Re: No easy way to join discussion in existing thread when not subscribed - Mailing list pgsql-www

From Amir Rohan
Subject Re: No easy way to join discussion in existing thread when not subscribed
Date
Msg-id trinity-0dd0e5d2-38a2-4da7-92da-845e6ed83813-1443555278323@3capp-mailcom-lxa04
Whole thread Raw
Responses Re: No easy way to join discussion in existing thread when not subscribed
Re: No easy way to join discussion in existing thread when not subscribed
List pgsql-www
On 09/29/2015 08:44 PM, Stefan Kaltenbrunner wrote:

> Hi Amir!
> 

Hi Stefan, thanks for reviewing.

>>
>> Please, see attached patch adding a "whole thread[as mbox] link"
>> to pgarchives, by popular request upthread.
> 
> Thanks a lot for the patch - I took a quick look at the patch and have a
> few comments to make..
> 
>>

>>
>> If you'd like changes (hard limits, strip attachments, etc'),
>> do let me know.
> 
> some other things:
> 
> * while this is a preexisting issue in the code (most of the http auth
> requests are handled directly in lighttpd so nobody noticed so far i
> guess) please use "Please authenticate with user 'archives' and
> 'password' antispam"

I don't follow. The Auth handling is duplicated from the "raw" message
view, and I verified basic auth is required, prompt and all.

> * have you verified that the resulting mbox actually contains the
> newline seperator after each message(I have not checked whether the
> source data has it)?

Yes.

I also checked that both Mutt and Thunderbird can import
the generated files.
AFAICT, Adding an extra newline actualy ends up being one too
many. That may be a quirk from the test data I used from
the loader scripts and mboxes provided, but I can't be sure,
so I kept it on, guessing that email clients will tolerate
this sort of benign spec violation. TB and Mutt do.

btw, there's something off with the mbox processing chain you use.
I think it is non-compliant with the spec (as per qmail manpage of
yore), which requires so called ">From quoting":

http://qmail.org/man/man5/mbox.html

See for example <20150802150506.GH11473@alap3.anarazel.de> in
pgsql-hackers.201508, which includes email messages as mime
attachments and triggers (I believe) "missing Message-Ids"
warnings from your tool, and is perhaps mangled in the archives,
I've seen a few dozen of those while testing.

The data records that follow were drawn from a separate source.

/-- The bytes of a part as its Yard buffer holds them: what came; zero, poison-marked bytes where a part failed (R49, R59, R97);
and zero for what was not written since the buffer was allocated (R360). The buffer's tag is the transfer's function, and the
chunks are its written map. -/
def Part.stored (p : Part) : List PByte :=
  widen 8 (p.chunks.foldl (fun acc c => overlay acc c.1 c.2) (List.replicate p.len (if p.failed then PByte.bad else PByte.zero)))

/-- The bytes of a part as a read of its Yard buffer delivers them (R321, R325, R327). -/
def Part.bytes (p : Part) : List PByte := p.flips.foldl deliverFlip p.stored

/-- Bytes are written into a part's Yard buffer: an armed flip strikes the first word, and words that are written anew are whole
again (R325, R335). -/
def Part.write (off : Nat) (bs : List PByte) (flip : Option (Nat × Byte)) (p : Part) : Part :=
  { p with
    chunks := FMap.put p.chunks off bs
    flips := (p.flips.filter fun f => !within f.1 1 off bs.length) ++ (flip.map fun f => (off / 8 * 8, f.2)).toList }

/-- What an armed flip strikes where parts are written into Yard buffers: the first word (R335). -/
def strike (flip : Option (Nat × Byte)) (ps : List Part) : List Part :=
  match flip, ps with
  | some f, p :: rest => { p with flips := [(0, f.2)] } :: rest
  | _, ps => ps

/-- The place that a space code and an address of a function's entry name (R98, R342). -/
def State.locOf (s : State) (f : Nat) (sp : Space) (addr : Nat) : Loc :=
  match sp with
  | .fabric => .fabric addr
  | .staging => .staging (((FMap.find s.fns f).map (·.quotaBase)).getD 0 + addr)
  | .host => .host (s.pasidOf f) addr

/-! ### The store of transfers -/

/-- Queue a transfer for dispatch. -/
def State.queueXfer (fn : Nat) (w : Work) (srcs dsts : List Part) (s : State) : State :=
  let id := s.nextId
  { s with nextId := id + 1, xfers := FMap.put s.xfers id { id := id, fn := fn, work := w, srcs := srcs, dsts := dsts } }

/-- Change a transfer. -/
def State.modXfer (x : Nat) (g : Xfer → Xfer) (s : State) : State := { s with xfers := FMap.modify s.xfers x g }

/-- Is a port request of the transfer outstanding? -/
def State.owes (s : State) (x : Nat) : Bool :=
  s.freqs.any (·.xfer == x) || s.sreqs.any (fun r => r.xfer == x && !r.old) ||
    s.hreqs.any fun r => match r.use with
      | .data y _ _ _ _ => y == x
      | _ => false

/-- An outstanding host request of a transfer that waits for it no more. -/
def HostReq.disown (x : Nat) (r : HostReq) : HostReq :=
  match r.use with
  | .data y i off len w => if y = x then { r with use := .data 0 i off len w } else r
  | _ => r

> * are you sure that using unicode() for building the output is going to
> work on all input? - I dont think you can assume that the source data is
> ASCII clean and/or has only valid unicode code points for mapping
> 

Good catch, but I caught earlier and send v2, which keeps everything in
bytes() and avoids encoding issues altogether.

>> It checks hiddenstatus, but does materialize the entire raw thread
>> in memory (including attachments) to form the response, which
>> is unbounded in principle and can be sizable in practice.
>>
>> Perhaps django can do streaming requests, so we can bound
>> the memory usage + timeout. It's been a while.
>
> this is dangerous - the box we are running on has limited <RAM>
> <...>
> Have you done any (approximate) measurements on what the additional
> in-memory overhead in both pg (to build the response) and in django is
> compared to the resulting  mbox?
>

That's more complicated to answer. First, the "whole thread" view
already materializes all the messages in a threads, excepting
attachments, so whether we include those is the main (only?) issue.
We can drop them (stripping them may cost some cpu) if all else fails.

The average email length in -hackers was about 10k in august.
The largest thread contained 91 messages, the median was 3.
So, say it takes 1M to store an mbox file for a large thread,
assuming august is a representative sample.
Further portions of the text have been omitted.